*Material for this task*.
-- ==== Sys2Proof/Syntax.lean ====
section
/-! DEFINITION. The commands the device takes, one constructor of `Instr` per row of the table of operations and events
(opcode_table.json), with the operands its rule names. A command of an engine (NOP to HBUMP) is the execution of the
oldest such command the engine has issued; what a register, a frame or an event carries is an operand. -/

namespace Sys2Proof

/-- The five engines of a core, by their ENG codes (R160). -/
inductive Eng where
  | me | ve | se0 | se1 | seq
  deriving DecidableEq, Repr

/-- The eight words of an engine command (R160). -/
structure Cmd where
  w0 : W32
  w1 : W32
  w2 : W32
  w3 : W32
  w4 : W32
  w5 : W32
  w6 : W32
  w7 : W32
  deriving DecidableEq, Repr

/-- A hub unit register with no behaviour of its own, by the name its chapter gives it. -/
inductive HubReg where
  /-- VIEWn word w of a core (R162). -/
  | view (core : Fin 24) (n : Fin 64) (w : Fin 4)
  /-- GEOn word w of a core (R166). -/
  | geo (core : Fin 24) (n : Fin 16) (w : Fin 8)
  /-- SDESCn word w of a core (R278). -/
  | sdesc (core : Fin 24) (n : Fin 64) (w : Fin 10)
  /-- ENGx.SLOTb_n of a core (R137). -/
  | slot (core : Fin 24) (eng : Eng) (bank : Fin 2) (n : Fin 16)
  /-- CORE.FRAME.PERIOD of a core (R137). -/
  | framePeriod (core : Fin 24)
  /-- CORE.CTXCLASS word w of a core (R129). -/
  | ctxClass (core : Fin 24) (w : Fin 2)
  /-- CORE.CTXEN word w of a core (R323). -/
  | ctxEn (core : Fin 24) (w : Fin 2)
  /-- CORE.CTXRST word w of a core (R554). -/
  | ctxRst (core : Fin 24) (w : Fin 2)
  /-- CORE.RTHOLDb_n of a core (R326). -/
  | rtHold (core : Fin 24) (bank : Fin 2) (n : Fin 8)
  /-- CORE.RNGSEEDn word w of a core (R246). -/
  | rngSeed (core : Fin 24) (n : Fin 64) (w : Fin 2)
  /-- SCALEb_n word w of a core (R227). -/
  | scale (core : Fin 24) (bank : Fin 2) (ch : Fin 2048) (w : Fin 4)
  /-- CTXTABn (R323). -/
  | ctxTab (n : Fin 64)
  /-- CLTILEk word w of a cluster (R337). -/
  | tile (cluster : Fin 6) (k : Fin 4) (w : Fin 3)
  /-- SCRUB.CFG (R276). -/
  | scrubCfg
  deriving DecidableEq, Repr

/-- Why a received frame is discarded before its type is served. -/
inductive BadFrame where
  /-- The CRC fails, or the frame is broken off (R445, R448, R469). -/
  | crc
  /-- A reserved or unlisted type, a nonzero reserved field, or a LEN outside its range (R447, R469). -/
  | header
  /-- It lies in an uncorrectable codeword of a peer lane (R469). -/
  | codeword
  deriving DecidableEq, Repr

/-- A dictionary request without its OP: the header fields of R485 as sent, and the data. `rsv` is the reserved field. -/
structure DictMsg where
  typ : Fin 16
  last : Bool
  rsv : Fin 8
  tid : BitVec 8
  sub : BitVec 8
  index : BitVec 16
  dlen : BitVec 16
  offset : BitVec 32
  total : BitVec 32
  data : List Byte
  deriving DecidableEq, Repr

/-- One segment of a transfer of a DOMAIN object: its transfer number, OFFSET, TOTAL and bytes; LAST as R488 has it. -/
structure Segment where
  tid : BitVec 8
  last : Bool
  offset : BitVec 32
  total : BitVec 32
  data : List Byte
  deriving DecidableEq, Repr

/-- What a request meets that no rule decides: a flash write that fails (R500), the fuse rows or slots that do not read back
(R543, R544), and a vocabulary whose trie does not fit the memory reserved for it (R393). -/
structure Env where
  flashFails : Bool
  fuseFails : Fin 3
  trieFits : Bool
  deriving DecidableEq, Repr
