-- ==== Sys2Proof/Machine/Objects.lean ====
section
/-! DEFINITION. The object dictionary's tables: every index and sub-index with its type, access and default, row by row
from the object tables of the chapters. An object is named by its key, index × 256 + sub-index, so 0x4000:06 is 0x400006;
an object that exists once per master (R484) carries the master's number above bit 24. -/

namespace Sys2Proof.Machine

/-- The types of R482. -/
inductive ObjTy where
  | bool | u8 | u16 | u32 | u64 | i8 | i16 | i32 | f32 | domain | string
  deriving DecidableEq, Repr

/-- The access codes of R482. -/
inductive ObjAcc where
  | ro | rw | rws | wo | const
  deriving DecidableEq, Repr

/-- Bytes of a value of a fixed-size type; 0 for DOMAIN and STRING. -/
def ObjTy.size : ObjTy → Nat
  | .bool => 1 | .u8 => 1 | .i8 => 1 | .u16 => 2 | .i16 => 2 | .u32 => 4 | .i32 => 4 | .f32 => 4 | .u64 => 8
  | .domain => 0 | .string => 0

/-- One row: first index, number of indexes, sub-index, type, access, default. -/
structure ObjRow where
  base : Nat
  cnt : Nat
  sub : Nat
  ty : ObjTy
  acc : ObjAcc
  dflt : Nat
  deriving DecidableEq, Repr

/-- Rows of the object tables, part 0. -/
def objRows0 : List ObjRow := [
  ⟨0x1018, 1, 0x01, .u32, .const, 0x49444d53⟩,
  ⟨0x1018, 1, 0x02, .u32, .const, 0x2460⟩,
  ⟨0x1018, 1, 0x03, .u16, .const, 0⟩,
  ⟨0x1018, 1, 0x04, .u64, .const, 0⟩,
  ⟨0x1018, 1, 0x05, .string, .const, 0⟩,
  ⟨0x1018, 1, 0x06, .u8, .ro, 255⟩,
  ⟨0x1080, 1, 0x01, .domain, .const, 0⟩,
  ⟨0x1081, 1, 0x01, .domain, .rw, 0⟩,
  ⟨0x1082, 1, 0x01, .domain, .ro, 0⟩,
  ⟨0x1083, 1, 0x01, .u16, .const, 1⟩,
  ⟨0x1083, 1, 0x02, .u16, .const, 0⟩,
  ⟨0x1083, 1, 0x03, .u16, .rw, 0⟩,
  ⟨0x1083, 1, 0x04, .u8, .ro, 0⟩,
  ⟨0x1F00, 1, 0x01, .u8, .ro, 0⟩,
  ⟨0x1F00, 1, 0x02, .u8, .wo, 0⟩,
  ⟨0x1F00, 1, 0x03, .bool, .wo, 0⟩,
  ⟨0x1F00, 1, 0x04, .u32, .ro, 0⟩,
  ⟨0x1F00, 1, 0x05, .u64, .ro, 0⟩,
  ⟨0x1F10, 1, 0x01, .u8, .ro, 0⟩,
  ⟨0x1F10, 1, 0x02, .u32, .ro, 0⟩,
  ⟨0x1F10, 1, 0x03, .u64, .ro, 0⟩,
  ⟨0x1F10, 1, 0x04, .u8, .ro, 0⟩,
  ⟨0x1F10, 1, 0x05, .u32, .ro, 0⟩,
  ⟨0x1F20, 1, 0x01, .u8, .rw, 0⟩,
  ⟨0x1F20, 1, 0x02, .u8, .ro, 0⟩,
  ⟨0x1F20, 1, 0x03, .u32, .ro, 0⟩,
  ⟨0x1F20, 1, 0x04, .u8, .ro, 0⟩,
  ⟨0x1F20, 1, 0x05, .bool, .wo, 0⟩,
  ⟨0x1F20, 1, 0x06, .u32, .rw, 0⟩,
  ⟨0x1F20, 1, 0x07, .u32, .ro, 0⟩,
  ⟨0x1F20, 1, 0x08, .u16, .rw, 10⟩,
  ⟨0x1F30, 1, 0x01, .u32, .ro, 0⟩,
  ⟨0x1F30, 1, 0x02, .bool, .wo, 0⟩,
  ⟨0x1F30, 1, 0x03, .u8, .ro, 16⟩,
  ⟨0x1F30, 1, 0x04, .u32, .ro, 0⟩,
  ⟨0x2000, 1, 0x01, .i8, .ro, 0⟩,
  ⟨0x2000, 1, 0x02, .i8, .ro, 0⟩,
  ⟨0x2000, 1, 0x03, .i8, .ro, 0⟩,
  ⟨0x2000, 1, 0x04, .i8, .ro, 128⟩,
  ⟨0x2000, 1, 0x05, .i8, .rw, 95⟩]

*What is needed*. What is the number of lines in the records holding "cluster"? Give the number alone.

*Your solution*. 2